THE TASK
Each line of the data below either holds "printI" or does not. Report how many do, and only that.

- - - -

-- ==== Sys2Proof/Decode.lean ====
section
/-! DEFINITION. The decoder (spec/30_encoding.md R60 to R66), the encoder after it, and the layout of the words
of spec/opcode_table.json.

The unit of the instruction stream is one whole word (20_memory.md R40, R45), so the decoder reads a list of
words. It is total: what it does not accept it rejects by name. -/

namespace Sys2Proof

/-- The default of `OPC`, the numbers 0 to 23 in the order of the table (30_encoding.md R64, 92_eei_decisions.md
D1, assumption log 12). -/
def OpcodeMap.standard : OpcodeMap :=
  { nop := 0, halt := 1, push := 2, pop := 3, dup := 4, load := 5, store := 6, printI := 7,
    add := 8, sub := 9, mul := 10, div := 11, mod := 12, not := 13, and := 14, or := 15,
    cmpE := 16, cmpNe := 17, cmpG := 18, cmpGe := 19, cmpL := 20, cmpLe := 21, jmp := 22, jif := 23 }

/-- The two instruction formats (30_encoding.md R60). -/
inductive Format where
  /-- `OP`: the opcode slot alone. -/
  | op
  /-- `OP_IMM`: the opcode slot and one immediate slot. -/
  | opImm
  deriving DecidableEq, Repr

/-- The format of each mnemonic (30_encoding.md R64, column "format"). -/
def Mnemonic.format : Mnemonic → Format
  | .push | .load | .store => .opImm
  | .nop | .halt | .pop | .dup | .printI => .op
  | .add | .sub | .mul | .div | .mod => .op
  | .not | .and | .or => .op
  | .cmpE | .cmpNe | .cmpG | .cmpGe | .cmpL | .cmpLe => .op
  | .jmp | .jif => .op

/-- The number of slots of a format (30_encoding.md R60). -/
def Format.slots : Format → Nat
  | .op => 1
  | .opImm => 2

/-- The length of an instruction in slots (30_encoding.md R66). -/
def Instr.slots (i : Instr) : Nat := i.mnemonic.format.slots

/-- Recognition of the opcode: the whole fetched word is compared with each of the 24 values of `OPC`
(30_encoding.md R62); no match is an invalid opcode (R65). -/
def recognise (opc : OpcodeMap) (w : Word) : Option Mnemonic :=
  Mnemonic.all.find? (fun m => opc.word m == w)

/-- The instruction of a recognised opcode and of the word in its immediate slot, which only the three
mnemonics of format `OP_IMM` use (30_encoding.md R63). -/
def assemble (m : Mnemonic) (imm : Word) : Instr :=
  match m with
  | .nop => .nop
  | .halt => .halt
  | .push => .push imm
  | .pop => .pop
  | .dup => .dup
  | .load => .load imm
  | .store => .store imm
  | .printI => .printI
  | .add => .add
  | .sub => .sub
  | .mul => .mul
  | .div => .div
  | .mod => .mod
  | .not => .not
  | .and => .and
  | .or => .or
  | .cmpE => .cmpE
  | .cmpNe => .cmpNe
  | .cmpG => .cmpG
  | .cmpGe => .cmpGe
  | .cmpL => .cmpL
  | .cmpLe => .cmpLe
  | .jmp => .jmp
  | .jif => .jif

/-- Why the decoder gives no instruction. -/
inductive DecodeReject where
  /-- There is no opcode slot: the fetch is outside the stream (30_encoding.md R61). -/
  | noOpcodeSlot
  /-- The word is none of the 24 opcodes (30_encoding.md R65). -/
  | invalidOpcode (w : Word)
  /-- The opcode's immediate slot does not exist (30_encoding.md R63). -/
  | noImmediateSlot (m : Mnemonic)
  deriving DecidableEq, Repr

/-- Decodes the first instruction of a list of words and gives the words after it (30_encoding.md R60 to R66). -/
def decode (opc : OpcodeMap) : List Word → Except DecodeReject (Instr × List Word)
  | [] => .error .noOpcodeSlot
  | w :: rest =>
    match recognise opc w with
    | none => .error (.invalidOpcode w)
    | some m =>
      match m.format with
      | .op => .ok (assemble m 0, rest)
      | .opImm =>
        match rest with
        | [] => .error (.noImmediateSlot m)
        | imm :: rest' => .ok (assemble m imm, rest')

/-- The words of an instruction: its opcode word, and its immediate if it has one (30_encoding.md R60, R64). -/
def encode (opc : OpcodeMap) (i : Instr) : List Word :=
  match i.immediate with
  | none => [opc.word i.mnemonic]
  | some v => [opc.word i.mnemonic, v]

/-- The word whose bits are the low `xlen` bits of `n`, bit `xlen - 1` the sign (00_scope.md R4). -/
def wordOfBits (xlen n : Nat) : Word :=
  let r := n % 2 ^ xlen
  if r < 2 ^ (xlen - 1) then (r : Int) else (r : Int) - ((2 ^ xlen : Nat) : Int)

/-- The bits of a word as a natural number (00_scope.md R4). -/
def bitsOfWord (xlen : Nat) (v : Word) : Nat := (v % ((2 ^ xlen : Nat) : Int)).toNat

/-- The two slots of an instruction whose bits are `w`, numbered as spec/opcode_table.json numbers them: bit 0
is the least significant bit of the opcode word, and the immediate word's bits count on from bit `xlen`. Bits at
or above `nbits` are 0 (assumption log 22). -/
def slotsOfBits (xlen nbits w : Nat) : List Word :=
  let b := w % 2 ^ nbits
  [wordOfBits xlen b, wordOfBits xlen (b / 2 ^ xlen)]

/-- The bits of a sequence of slots as one number, the first slot lowest, numbered as spec/opcode_table.json
numbers them (assumption log 22). -/
def bitsOfSlots (xlen : Nat) : List Word → Nat
  | [] => 0
  | w :: rest => bitsOfWord xlen w + 2 ^ xlen * bitsOfSlots xlen rest

/-- The instruction the decoder reads from a word of spec/opcode_table.json, whose rows are those of the default
`XLEN` and `OPC`. -/
def decodeTableWord (nbits w : Nat) : Option Instr :=
  match decode OpcodeMap.standard (slotsOfBits Config.defaultXlen nbits w) with
  | .ok (i, _) => some i
  | .error _ => none

end Sys2Proof
end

- - - -

REPLY TO THE EXERCISE
3